Wednesday's shooting during a congressional baseball practice is the latest example of the increased violence -- both threatened and real -- that is seeping into America's political process.

Congressional baseball shooting
Law enforcement officers stand at the scene of a shooting near a baseball field in Alexandria, Va., Wednesday, June 14, 2017, where House Majority Whip Steve Scalise of La. was shot during a congressional baseball practice.
AP Photo/Alex Brandon
You can get used to anything, even death threats. 

After Kansas state Rep. Stephanie Clayton introduced a bill this year to exempt colleges from having to allow concealed weapons on campus, she received threats, including a social media suggestion that she should be hanged. “It’s just something that I accept as part of public life,” Clayton says. “It’s not right, it’s not normal. But that kind of talk, that kind of intimidation, none of that has shocked me.”

She was speaking before a gunman opened fire at a congressional baseball practice Wednesday, wounding five, including Steve Scalise, the majority whip of the House of Representatives.
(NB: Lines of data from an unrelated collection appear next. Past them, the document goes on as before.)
-- countWait
@[simp] theorem countWait_clock (s : State) (n : Nat) (up : Bool) : (countWait n up s).clock = s.clock := rfl
@[simp] theorem countWait_table (s : State) (n : Nat) (up : Bool) : (countWait n up s).table = s.table := rfl
@[simp] theorem countWait_claims (s : State) (n : Nat) (up : Bool) : (countWait n up s).claims = s.claims := rfl
@[simp] theorem countWait_bus (s : State) (n : Nat) (up : Bool) : (countWait n up s).bus = s.bus := rfl
@[simp] theorem countWait_lights (s : State) (n : Nat) (up : Bool) : (countWait n up s).lights = s.lights := rfl
@[simp] theorem countWait_score (s : State) (n : Nat) (up : Bool) : (countWait n up s).score = s.score := rfl
@[simp] theorem countWait_stop (s : State) (n : Nat) (up : Bool) : (countWait n up s).stop = s.stop := rfl
@[simp] theorem countWait_link (s : State) (n : Nat) (up : Bool) : (countWait n up s).link = s.link := rfl
@[simp] theorem countWait_console (s : State) (n : Nat) (up : Bool) : (countWait n up s).console = s.console := rfl
@[simp] theorem countWait_attention (s : State) (n : Nat) (up : Bool) : (countWait n up s).attention = s.attention := rfl
@[simp] theorem countWait_settings (s : State) (n : Nat) (up : Bool) : (countWait n up s).settings = s.settings := rfl
@[simp] theorem countWait_store (s : State) (n : Nat) (up : Bool) : (countWait n up s).store = s.store := rfl
@[simp] theorem countWait_uptime (s : State) (n : Nat) (up : Bool) : (countWait n up s).uptime = s.uptime := rfl
@[simp] theorem countWait_resetAsserted (s : State) (n : Nat) (up : Bool) : (countWait n up s).resetAsserted = s.resetAsserted := rfl
@[simp] theorem countWait_freeCount (s : State) (n : Nat) (up : Bool) : (countWait n up s).freeCount = s.freeCount := rfl
@[simp] theorem countWait_pending (s : State) (n : Nat) (up : Bool) : (countWait n up s).pending = s.pending := rfl

-- clearLight
@[simp] theorem clearLight_clock (s : State) (e : Nat) : (clearLight e s).clock = s.clock := rfl
@[simp] theorem clearLight_roster (s : State) (e : Nat) : (clearLight e s).roster = s.roster := rfl
@[simp] theorem clearLight_table (s : State) (e : Nat) : (clearLight e s).table = s.table := rfl
@[simp] theorem clearLight_claims (s : State) (e : Nat) : (clearLight e s).claims = s.claims := rfl
@[simp] theorem clearLight_bus (s : State) (e : Nat) : (clearLight e s).bus = s.bus := rfl
@[simp] theorem clearLight_lights (s : State) (e : Nat) : (clearLight e s).lights = set1 s.lights e resetLight := rfl
@[simp] theorem clearLight_score (s : State) (e : Nat) : (clearLight e s).score = s.score := rfl
@[simp] theorem clearLight_stop (s : State) (e : Nat) : (clearLight e s).stop = s.stop := rfl
@[simp] theorem clearLight_link (s : State) (e : Nat) : (clearLight e s).link = s.link := rfl
@[simp] theorem clearLight_console (s : State) (e : Nat) : (clearLight e s).console = s.console := rfl
@[simp] theorem clearLight_attention (s : State) (e : Nat) : (clearLight e s).attention = s.attention := rfl
@[simp] theorem clearLight_settings (s : State) (e : Nat) : (clearLight e s).settings = s.settings := rfl
@[simp] theorem clearLight_store (s : State) (e : Nat) : (clearLight e s).store = s.store := rfl
@[simp] theorem clearLight_uptime (s : State) (e : Nat) : (clearLight e s).uptime = s.uptime := rfl
@[simp] theorem clearLight_resetAsserted (s : State) (e : Nat) : (clearLight e s).resetAsserted = s.resetAsserted := rfl
@[simp] theorem clearLight_freeCount (s : State) (e : Nat) : (clearLight e s).freeCount = s.freeCount := rfl
@[simp] theorem clearLight_pending (s : State) (e : Nat) : (clearLight e s).pending = s.pending := rfl

-- sendRequest
@[simp] theorem sendRequest_clock (s : State) (r : BusRequest) : (sendRequest r s).clock = s.clock := rfl
@[simp] theorem sendRequest_roster (s : State) (r : BusRequest) : (sendRequest r s).roster = s.roster := rfl
@[simp] theorem sendRequest_table (s : State) (r : BusRequest) : (sendRequest r s).table = s.table := rfl
@[simp] theorem sendRequest_claims (s : State) (r : BusRequest) : (sendRequest r s).claims = s.claims := rfl
@[simp] theorem sendRequest_bus (s : State) (r : BusRequest) : (sendRequest r s).bus = { s.bus with current := some { request := r, window := none } } := rfl
@[simp] theorem sendRequest_lights (s : State) (r : BusRequest) : (sendRequest r s).lights = s.lights := rfl
@[simp] theorem sendRequest_score (s : State) (r : BusRequest) : (sendRequest r s).score = s.score := rfl
@[simp] theorem sendRequest_stop (s : State) (r : BusRequest) : (sendRequest r s).stop = s.stop := rfl
@[simp] theorem sendRequest_link (s : State) (r : BusRequest) : (sendRequest r s).link = s.link := rfl
@[simp] theorem sendRequest_console (s : State) (r : BusRequest) : (sendRequest r s).console = s.console := rfl
@[simp] theorem sendRequest_attention (s : State) (r : BusRequest) : (sendRequest r s).attention = s.attention := rfl
@[simp] theorem sendRequest_settings (s : State) (r : BusRequest) : (sendRequest r s).settings = s.settings := rfl
@[simp] theorem sendRequest_store (s : State) (r : BusRequest) : (sendRequest r s).store = s.store := rfl
@[simp] theorem sendRequest_uptime (s : State) (r : BusRequest) : (sendRequest r s).uptime = s.uptime := rfl
@[simp] theorem sendRequest_resetAsserted (s : State) (r : BusRequest) : (sendRequest r s).resetAsserted = s.resetAsserted := rfl
@[simp] theorem sendRequest_freeCount (s : State) (r : BusRequest) : (sendRequest r s).freeCount = s.freeCount := rfl
@[simp] theorem sendRequest_pending (s : State) (r : BusRequest) : (sendRequest r s).pending = s.pending := rfl

-- passArrives
@[simp] theorem passArrives_clock (s : State) (p : PassSlot) : (passArrives p s).clock = s.clock := rfl
@[simp] theorem passArrives_roster (s : State) (p : PassSlot) : (passArrives p s).roster = s.roster := rfl
@[simp] theorem passArrives_table (s : State) (p : PassSlot) : (passArrives p s).table = s.table := rfl
@[simp] theorem passArrives_claims (s : State) (p : PassSlot) : (passArrives p s).claims = s.claims := rfl
@[simp] theorem passArrives_bus (s : State) (p : PassSlot) : (passArrives p s).bus = { s.bus with pass := p } := rfl
@[simp] theorem passArrives_lights (s : State) (p : PassSlot) : (passArrives p s).lights = s.lights := rfl
@[simp] theorem passArrives_score (s : State) (p : PassSlot) : (passArrives p s).score = s.score := rfl
@[simp] theorem passArrives_stop (s : State) (p : PassSlot) : (passArrives p s).stop = s.stop := rfl
@[simp] theorem passArrives_link (s : State) (p : PassSlot) : (passArrives p s).link = s.link := rfl
@[simp] theorem passArrives_console (s : State) (p : PassSlot) : (passArrives p s).console = s.console := rfl
@[simp] theorem passArrives_attention (s : State) (p : PassSlot) : (passArrives p s).attention = { s.attention with flags := s.attention.flags ||| flagBit .passDone } := rfl
@[simp] theorem passArrives_settings (s : State) (p : PassSlot) : (passArrives p s).settings = s.settings := rfl
@[simp] theorem passArrives_store (s : State) (p : PassSlot) : (passArrives p s).store = s.store := rfl
@[simp] theorem passArrives_uptime (s : State) (p : PassSlot) : (passArrives p s).uptime = s.uptime := rfl
@[simp] theorem passArrives_resetAsserted (s : State) (p : PassSlot) : (passArrives p s).resetAsserted = s.resetAsserted := rfl
@[simp] theorem passArrives_freeCount (s : State) (p : PassSlot) : (passArrives p s).freeCount = s.freeCount := rfl
@[simp] theorem passArrives_pending (s : State) (p : PassSlot) : (passArrives p s).pending = s.pending := rfl

-- appendEntry
@[simp] theorem appendEntry_clock (s : State) (x : Entry) : (appendEntry x s).clock = s.clock := rfl
@[simp] theorem appendEntry_roster (s : State) (x : Entry) : (appendEntry x s).roster = s.roster := rfl
@[simp] theorem appendEntry_table (s : State) (x : Entry) : (appendEntry x s).table = s.table := rfl
@[simp] theorem appendEntry_claims (s : State) (x : Entry) : (appendEntry x s).claims = s.claims := rfl
@[simp] theorem appendEntry_bus (s : State) (x : Entry) : (appendEntry x s).bus = { s.bus with queue := s.bus.queue ++ [x] } := rfl
@[simp] theorem appendEntry_lights (s : State) (x : Entry) : (appendEntry x s).lights = s.lights := rfl
@[simp] theorem appendEntry_score (s : State) (x : Entry) : (appendEntry x s).score = s.score := rfl
@[simp] theorem appendEntry_stop (s : State) (x : Entry) : (appendEntry x s).stop = s.stop := rfl
@[simp] theorem appendEntry_link (s : State) (x : Entry) : (appendEntry x s).link = s.link := rfl
@[simp] theorem appendEntry_console (s : State) (x : Entry) : (appendEntry x s).console = s.console := rfl
@[simp] theorem appendEntry_attention (s : State) (x : Entry) : (appendEntry x s).attention = s.attention := rfl
@[simp] theorem appendEntry_settings (s : State) (x : Entry) : (appendEntry x s).settings = s.settings := rfl
@[simp] theorem appendEntry_store (s : State) (x : Entry) : (appendEntry x s).store = s.store := rfl
@[simp] theorem appendEntry_uptime (s : State) (x : Entry) : (appendEntry x s).uptime = s.uptime := rfl
@[simp] theorem appendEntry_resetAsserted (s : State) (x : Entry) : (appendEntry x s).resetAsserted = s.resetAsserted := rfl
@[simp] theorem appendEntry_freeCount (s : State) (x : Entry) : (appendEntry x s).freeCount = s.freeCount := rfl
@[simp] theorem appendEntry_pending (s : State) (x : Entry) : (appendEntry x s).pending = s.pending := rfl

-- receiverDone
@[simp] theorem receiverDone_clock (s : State) : (receiverDone s).clock = s.clock := rfl
@[simp] theorem receiverDone_roster (s : State) : (receiverDone s).roster = s.roster := rfl
@[simp] theorem receiverDone_table (s : State) : (receiverDone s).table = s.table := rfl
@[simp] theorem receiverDone_claims (s : State) : (receiverDone s).claims = s.claims := rfl
@[simp] theorem receiverDone_bus (s : State) : (receiverDone s).bus = s.bus := rfl
@[simp] theorem receiverDone_lights (s : State) : (receiverDone s).lights = s.lights := rfl
@[simp] theorem receiverDone_score (s : State) : (receiverDone s).score = s.score := rfl
@[simp] theorem receiverDone_stop (s : State) : (receiverDone s).stop = s.stop := rfl
@[simp] theorem receiverDone_link (s : State) : (receiverDone s).link = s.link := rfl
@[simp] theorem receiverDone_console (s : State) : (receiverDone s).console = { s.console with receiver := .seeking, gapTimer := none } := rfl
@[simp] theorem receiverDone_attention (s : State) : (receiverDone s).attention = s.attention := rfl
@[simp] theorem receiverDone_settings (s : State) : (receiverDone s).settings = s.settings := rfl
@[simp] theorem receiverDone_store (s : State) : (receiverDone s).store = s.store := rfl
@[simp] theorem receiverDone_uptime (s : State) : (receiverDone s).uptime = s.uptime := rfl
@[simp] theorem receiverDone_resetAsserted (s : State) : (receiverDone s).resetAsserted = s.resetAsserted := rfl
@[simp] theorem receiverDone_freeCount (s : State) : (receiverDone s).freeCount = s.freeCount := rfl
@[simp] theorem receiverDone_pending (s : State) : (receiverDone s).pending = s.pending := rfl
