-- ==== Sys2Proof/Laws/Frames.lean ====
section
/-! SUPPORT. What each shared operation leaves alone: one lemma per operation, the conjunction of the parts of the state
that it never changes. -/

namespace Sys2Proof.Machine

set_option linter.unusedSimpArgs false
set_option linter.unnecessarySeqFocus false
set_option linter.unusedTactic false
set_option linter.unreachableTactic false

@[simp] theorem issueLight_frame (e : Nat) (l : Light) (s : State) :
    (issueLight e l s).clock = s.clock ∧ (issueLight e l s).roster = s.roster ∧ (issueLight e l s).table = s.table ∧
    (issueLight e l s).claims = s.claims ∧ (issueLight e l s).bus.acts = s.bus.acts ∧
    (issueLight e l s).bus.commandCount = s.bus.commandCount ∧ (issueLight e l s).bus.lastPolled = s.bus.lastPolled ∧
    (issueLight e l s).bus.haltPending = s.bus.haltPending ∧ (issueLight e l s).bus.pass = s.bus.pass ∧
    (issueLight e l s).bus.current = s.bus.current ∧ (issueLight e l s).score = s.score ∧
    (issueLight e l s).stop = s.stop ∧ (issueLight e l s).link = s.link ∧ (issueLight e l s).console = s.console ∧
    (issueLight e l s).attention = s.attention ∧ (issueLight e l s).settings = s.settings ∧
    (issueLight e l s).store = s.store ∧ (issueLight e l s).uptime = s.uptime ∧
    (issueLight e l s).resetAsserted = s.resetAsserted ∧ (issueLight e l s).freeCount = s.freeCount ∧
    (issueLight e l s).pending = s.pending ∧ (∀ j, (issueLight e l s).slot j = s.slot j) ∧
    (∀ j, (issueLight e l s).elemDef j = s.elemDef j) ∧ (∀ j, (issueLight e l s).run j = s.run j) ∧
    (∀ j, (issueLight e l s).claim j = s.claim j) ∧ (∀ j, (issueLight e l s).act j = s.act j) ∧
    (∀ j, (issueLight e l s).elemScore j = s.elemScore j) ∧ (∀ j, (issueLight e l s).alliance j = s.alliance j) ∧
    (∀ j, (issueLight e l s).box j = s.box j) ∧ (∀ j, (issueLight e l s).defined j = s.defined j) := by
  unfold issueLight; (repeat' split) <;> simp [State.slot, State.elemDef, State.run, State.claim, State.light, State.act, State.elemScore, State.alliance, State.box, State.defined]

@[simp] theorem recompute_frame (e : Nat) (s : State) :
    (recompute e s).clock = s.clock ∧ (recompute e s).roster = s.roster ∧ (recompute e s).table = s.table ∧
    (recompute e s).claims = s.claims ∧ (recompute e s).bus.acts = s.bus.acts ∧
    (recompute e s).bus.commandCount = s.bus.commandCount ∧ (recompute e s).bus.lastPolled = s.bus.lastPolled ∧
    (recompute e s).bus.haltPending = s.bus.haltPending ∧ (recompute e s).bus.pass = s.bus.pass ∧
    (recompute e s).bus.current = s.bus.current ∧ (recompute e s).score = s.score ∧ (recompute e s).stop = s.stop ∧
    (recompute e s).link = s.link ∧ (recompute e s).console = s.console ∧ (recompute e s).attention = s.attention ∧
    (recompute e s).settings = s.settings ∧ (recompute e s).store = s.store ∧ (recompute e s).uptime = s.uptime ∧
    (recompute e s).resetAsserted = s.resetAsserted ∧ (recompute e s).freeCount = s.freeCount ∧
    (recompute e s).pending = s.pending ∧ (∀ j, (recompute e s).slot j = s.slot j) ∧
    (∀ j, (recompute e s).elemDef j = s.elemDef j) ∧ (∀ j, (recompute e s).run j = s.run j) ∧
    (∀ j, (recompute e s).claim j = s.claim j) ∧ (∀ j, (recompute e s).act j = s.act j) ∧
    (∀ j, (recompute e s).elemScore j = s.elemScore j) ∧ (∀ j, (recompute e s).alliance j = s.alliance j) ∧
    (∀ j, (recompute e s).box j = s.box j) ∧ (∀ j, (recompute e s).defined j = s.defined j) := by
  unfold recompute; (repeat' split) <;> simp [State.slot, State.elemDef, State.run, State.claim, State.light, State.act, State.elemScore, State.alliance, State.box, State.defined]
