@[simp] theorem countHold_slot (n : Nat) (up : Bool) (s : State) (j : Nat) :
    ((countHold n up s).slot j).state = (s.slot j).state ∧ ((countHold n up s).slot j).kit = (s.slot j).kit ∧
    ((countHold n up s).slot j).alliance = (s.slot j).alliance ∧ ((countHold n up s).slot j).team = (s.slot j).team ∧
    ((countHold n up s).slot j).permitted = (s.slot j).permitted ∧
    ((countHold n up s).slot j).lastAd = (s.slot j).lastAd ∧ ((countHold n up s).slot j).tier = (s.slot j).tier ∧
    ((countHold n up s).slot j).cap = (s.slot j).cap ∧ ((countHold n up s).slot j).attempts = (s.slot j).attempts ∧
    ((countHold n up s).slot j).wasLost = (s.slot j).wasLost ∧
    ((countHold n up s).slot j).disable = (s.slot j).disable ∧
    ((countHold n up s).slot j).confirmTimer = (s.slot j).confirmTimer ∧
    ((countHold n up s).slot j).silenceTimer = (s.slot j).silenceTimer ∧
    ((countHold n up s).slot j).restoreTimer = (s.slot j).restoreTimer := by
  unfold countHold; simp only [slot_modSlot]; split <;> rename_i h <;> simp [h]

@[simp] theorem countWait_slot (n : Nat) (up : Bool) (s : State) (j : Nat) :
    ((countWait n up s).slot j).state = (s.slot j).state ∧ ((countWait n up s).slot j).kit = (s.slot j).kit ∧
    ((countWait n up s).slot j).alliance = (s.slot j).alliance ∧ ((countWait n up s).slot j).team = (s.slot j).team ∧
    ((countWait n up s).slot j).permitted = (s.slot j).permitted ∧
    ((countWait n up s).slot j).lastAd = (s.slot j).lastAd ∧ ((countWait n up s).slot j).tier = (s.slot j).tier ∧
    ((countWait n up s).slot j).cap = (s.slot j).cap ∧ ((countWait n up s).slot j).attempts = (s.slot j).attempts ∧
    ((countWait n up s).slot j).wasLost = (s.slot j).wasLost ∧
    ((countWait n up s).slot j).disable = (s.slot j).disable ∧
    ((countWait n up s).slot j).confirmTimer = (s.slot j).confirmTimer ∧
    ((countWait n up s).slot j).silenceTimer = (s.slot j).silenceTimer ∧
    ((countWait n up s).slot j).restoreTimer = (s.slot j).restoreTimer := by
  unfold countWait; simp only [slot_modSlot]; split <;> rename_i h <;> simp [h]

@[simp] theorem leaveList_slot (n e : Nat) (s : State) (j : Nat) :
    ((leaveList n e s).slot j).state = (s.slot j).state ∧ ((leaveList n e s).slot j).kit = (s.slot j).kit ∧
    ((leaveList n e s).slot j).alliance = (s.slot j).alliance ∧ ((leaveList n e s).slot j).team = (s.slot j).team ∧
    ((leaveList n e s).slot j).permitted = (s.slot j).permitted ∧
    ((leaveList n e s).slot j).lastAd = (s.slot j).lastAd ∧ ((leaveList n e s).slot j).tier = (s.slot j).tier ∧
    ((leaveList n e s).slot j).cap = (s.slot j).cap ∧ ((leaveList n e s).slot j).attempts = (s.slot j).attempts ∧
    ((leaveList n e s).slot j).wasLost = (s.slot j).wasLost ∧
    ((leaveList n e s).slot j).disable = (s.slot j).disable ∧
    ((leaveList n e s).slot j).confirmTimer = (s.slot j).confirmTimer ∧
    ((leaveList n e s).slot j).silenceTimer = (s.slot j).silenceTimer ∧
    ((leaveList n e s).slot j).restoreTimer = (s.slot j).restoreTimer := by
  unfold leaveList; (repeat' split) <;> simp <;> (try simp [State.slot])

theorem leaveAllLists_fold_slot (n : Nat) (l : List Nat) (s : State) (j : Nat) :
    (((l.foldl (fun s e => leaveList n e s) s)).slot j).state = (s.slot j).state ∧
    (((l.foldl (fun s e => leaveList n e s) s)).slot j).kit = (s.slot j).kit ∧
    (((l.foldl (fun s e => leaveList n e s) s)).slot j).alliance = (s.slot j).alliance ∧
    (((l.foldl (fun s e => leaveList n e s) s)).slot j).team = (s.slot j).team ∧
    (((l.foldl (fun s e => leaveList n e s) s)).slot j).permitted = (s.slot j).permitted ∧
    (((l.foldl (fun s e => leaveList n e s) s)).slot j).lastAd = (s.slot j).lastAd ∧
    (((l.foldl (fun s e => leaveList n e s) s)).slot j).tier = (s.slot j).tier ∧
    (((l.foldl (fun s e => leaveList n e s) s)).slot j).cap = (s.slot j).cap ∧
    (((l.foldl (fun s e => leaveList n e s) s)).slot j).attempts = (s.slot j).attempts ∧
    (((l.foldl (fun s e => leaveList n e s) s)).slot j).wasLost = (s.slot j).wasLost ∧
    (((l.foldl (fun s e => leaveList n e s) s)).slot j).disable = (s.slot j).disable ∧
    (((l.foldl (fun s e => leaveList n e s) s)).slot j).confirmTimer = (s.slot j).confirmTimer ∧
    (((l.foldl (fun s e => leaveList n e s) s)).slot j).silenceTimer = (s.slot j).silenceTimer ∧
    (((l.foldl (fun s e => leaveList n e s) s)).slot j).restoreTimer = (s.slot j).restoreTimer := by
  induction l generalizing s with
  | nil => simp
  | cons a l ih => simp only [List.foldl, ih]; simp

@[simp] theorem leaveAllLists_slot (n : Nat) (s : State) (j : Nat) :
    ((leaveAllLists n s).slot j).state = (s.slot j).state ∧ ((leaveAllLists n s).slot j).kit = (s.slot j).kit ∧
    ((leaveAllLists n s).slot j).alliance = (s.slot j).alliance ∧
    ((leaveAllLists n s).slot j).team = (s.slot j).team ∧
    ((leaveAllLists n s).slot j).permitted = (s.slot j).permitted ∧
    ((leaveAllLists n s).slot j).lastAd = (s.slot j).lastAd ∧ ((leaveAllLists n s).slot j).tier = (s.slot j).tier ∧
    ((leaveAllLists n s).slot j).cap = (s.slot j).cap ∧ ((leaveAllLists n s).slot j).attempts = (s.slot j).attempts ∧
    ((leaveAllLists n s).slot j).wasLost = (s.slot j).wasLost ∧
    ((leaveAllLists n s).slot j).disable = (s.slot j).disable ∧
    ((leaveAllLists n s).slot j).confirmTimer = (s.slot j).confirmTimer ∧
    ((leaveAllLists n s).slot j).silenceTimer = (s.slot j).silenceTimer ∧
    ((leaveAllLists n s).slot j).restoreTimer = (s.slot j).restoreTimer := by
  unfold leaveAllLists; simp only [slot_modSlot]; split <;> rename_i h <;> simp [leaveAllLists_fold_slot, h]

@[simp] theorem becomeHolder_slot (n e : Nat) (s : State) (j : Nat) :
    ((becomeHolder n e s).slot j).state = (s.slot j).state ∧ ((becomeHolder n e s).slot j).kit = (s.slot j).kit ∧
    ((becomeHolder n e s).slot j).alliance = (s.slot j).alliance ∧
    ((becomeHolder n e s).slot j).team = (s.slot j).team ∧
    ((becomeHolder n e s).slot j).permitted = (s.slot j).permitted ∧
    ((becomeHolder n e s).slot j).lastAd = (s.slot j).lastAd ∧ ((becomeHolder n e s).slot j).tier = (s.slot j).tier ∧
    ((becomeHolder n e s).slot j).cap = (s.slot j).cap ∧
    ((becomeHolder n e s).slot j).attempts = (s.slot j).attempts ∧
    ((becomeHolder n e s).slot j).wasLost = (s.slot j).wasLost ∧
    ((becomeHolder n e s).slot j).disable = (s.slot j).disable ∧
    ((becomeHolder n e s).slot j).confirmTimer = (s.slot j).confirmTimer ∧
    ((becomeHolder n e s).slot j).silenceTimer = (s.slot j).silenceTimer ∧
    ((becomeHolder n e s).slot j).restoreTimer = (s.slot j).restoreTimer := by
  unfold becomeHolder; dsimp only; (repeat' split) <;> simp <;> (try simp [State.slot])

@[simp] theorem handover_slot (e : Nat) (s : State) (j : Nat) :
    ((handover e s).slot j).state = (s.slot j).state ∧ ((handover e s).slot j).kit = (s.slot j).kit ∧
    ((handover e s).slot j).alliance = (s.slot j).alliance ∧ ((handover e s).slot j).team = (s.slot j).team ∧
    ((handover e s).slot j).permitted = (s.slot j).permitted ∧ ((handover e s).slot j).lastAd = (s.slot j).lastAd ∧
    ((handover e s).slot j).tier = (s.slot j).tier ∧ ((handover e s).slot j).cap = (s.slot j).cap ∧
    ((handover e s).slot j).attempts = (s.slot j).attempts ∧ ((handover e s).slot j).wasLost = (s.slot j).wasLost ∧
    ((handover e s).slot j).disable = (s.slot j).disable ∧
    ((handover e s).slot j).confirmTimer = (s.slot j).confirmTimer ∧
    ((handover e s).slot j).silenceTimer = (s.slot j).silenceTimer ∧
    ((handover e s).slot j).restoreTimer = (s.slot j).restoreTimer := by
  unfold handover; (repeat' split) <;> simp <;> (try simp [State.slot])

@[simp] theorem dropHolder_slot (e : Nat) (s : State) (j : Nat) :
    ((dropHolder e s).slot j).state = (s.slot j).state ∧ ((dropHolder e s).slot j).kit = (s.slot j).kit ∧
    ((dropHolder e s).slot j).alliance = (s.slot j).alliance ∧ ((dropHolder e s).slot j).team = (s.slot j).team ∧
    ((dropHolder e s).slot j).permitted = (s.slot j).permitted ∧
    ((dropHolder e s).slot j).lastAd = (s.slot j).lastAd ∧ ((dropHolder e s).slot j).tier = (s.slot j).tier ∧
    ((dropHolder e s).slot j).cap = (s.slot j).cap ∧ ((dropHolder e s).slot j).attempts = (s.slot j).attempts ∧
    ((dropHolder e s).slot j).wasLost = (s.slot j).wasLost ∧ ((dropHolder e s).slot j).disable = (s.slot j).disable ∧
    ((dropHolder e s).slot j).confirmTimer = (s.slot j).confirmTimer ∧
    ((dropHolder e s).slot j).silenceTimer = (s.slot j).silenceTimer ∧
    ((dropHolder e s).slot j).restoreTimer = (s.slot j).restoreTimer := by
  unfold dropHolder; (repeat' split) <;> simp <;> (try simp [State.slot])

@[simp] theorem endHold_slot (e : Nat) (s : State) (j : Nat) :
    ((endHold e s).slot j).state = (s.slot j).state ∧ ((endHold e s).slot j).kit = (s.slot j).kit ∧
    ((endHold e s).slot j).alliance = (s.slot j).alliance ∧ ((endHold e s).slot j).team = (s.slot j).team ∧
    ((endHold e s).slot j).permitted = (s.slot j).permitted ∧ ((endHold e s).slot j).lastAd = (s.slot j).lastAd ∧
    ((endHold e s).slot j).tier = (s.slot j).tier ∧ ((endHold e s).slot j).cap = (s.slot j).cap ∧
    ((endHold e s).slot j).attempts = (s.slot j).attempts ∧ ((endHold e s).slot j).wasLost = (s.slot j).wasLost ∧
    ((endHold e s).slot j).disable = (s.slot j).disable ∧
    ((endHold e s).slot j).confirmTimer = (s.slot j).confirmTimer ∧
    ((endHold e s).slot j).silenceTimer = (s.slot j).silenceTimer ∧
    ((endHold e s).slot j).restoreTimer = (s.slot j).restoreTimer := by
  unfold endHold; (repeat' split) <;> simp <;> (try simp [State.slot])

@[simp] theorem joinList_slot (n e : Nat) (s : State) (j : Nat) :
    ((joinList n e s).slot j).state = (s.slot j).state ∧ ((joinList n e s).slot j).kit = (s.slot j).kit ∧
    ((joinList n e s).slot j).alliance = (s.slot j).alliance ∧ ((joinList n e s).slot j).team = (s.slot j).team ∧
    ((joinList n e s).slot j).permitted = (s.slot j).permitted ∧
    ((joinList n e s).slot j).lastAd = (s.slot j).lastAd ∧ ((joinList n e s).slot j).tier = (s.slot j).tier ∧
    ((joinList n e s).slot j).cap = (s.slot j).cap ∧ ((joinList n e s).slot j).attempts = (s.slot j).attempts ∧
    ((joinList n e s).slot j).wasLost = (s.slot j).wasLost ∧ ((joinList n e s).slot j).disable = (s.slot j).disable ∧
    ((joinList n e s).slot j).confirmTimer = (s.slot j).confirmTimer ∧
    ((joinList n e s).slot j).silenceTimer = (s.slot j).silenceTimer ∧
    ((joinList n e s).slot j).restoreTimer = (s.slot j).restoreTimer := by
  unfold joinList; (repeat' split) <;> simp <;> (try simp [State.slot])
Wednesday's shooting is merely the latest indication that violence appears to be creeping closer to the center of American politics. On the eve of winning a special congressional election in Montana, Greg Gianforte pummeled a reporter. Not long after, a congressional candidate in Iowa announced she was dropping her bid, in part due to death threats. In Texas, a group of legislators got into a heated argument over a bill to ban sanctuary city policies. They’ve been arguing ever since about which of them threatened another with death, including an alleged suggestion that one lawmaker deserved a bullet in his head.

In these deeply polarized times, it’s not that great a leap from flinging an insult at your opponent, such as Eric Trump recently did when he described critics of his father as “not even people,” to launching threats or engaging in actual violence. Anyone who’s been in an argument knows how quickly things can escalate. “We see ourselves less as colleagues and more as ‘you and them,’” says Kansas state Sen. Laura Kelly. “It’s more adversarial than collegial.”

Kelly notes that the media is drawn to conflict and tends to highlight the least civil people. Social media does this even more. Politicians such as Gianforte who engage in overt confrontation are celebrated in memes -- in his case, for “literally” standing up to the mainstream media -- and often see a fundraising bump. Civility is like broccoli, while social media screeds are gobbled up happily like “electronic M&M’s,” says Liz Joyner, head of Village Square, a Florida-based group that promotes interpartisan discussions. “It validates us. It makes us feel like we’re the ones on the right side of everything.”

Today’s conflicts are still a far cry from the days leading up to the Civil War, when an abolitionist U.S. senator was beaten with a cane by a Southern congressman. At least, so far. And although someone like Joiner advocates that people police their own sides when lines are crossed, the reality is that partisans tend to defend their own while denigrating accusers.

Not long ago, Clayton received a tweet from a colleague warning her before a big vote that 25 legislators were likely armed in the chamber. She tweeted that this amounted to a kind of workplace harassment. Rather than receiving support, she received angry complaints about being “a huge baby.”

“What this is about, and what violence has been about for a long time, especially in the political realm, is not wanting to harm someone but to silence them,” Clayton says. “It’s designed to do the least American thing of all, which is to limit speech.”  

*A version of this story appears in the July issue of Governing.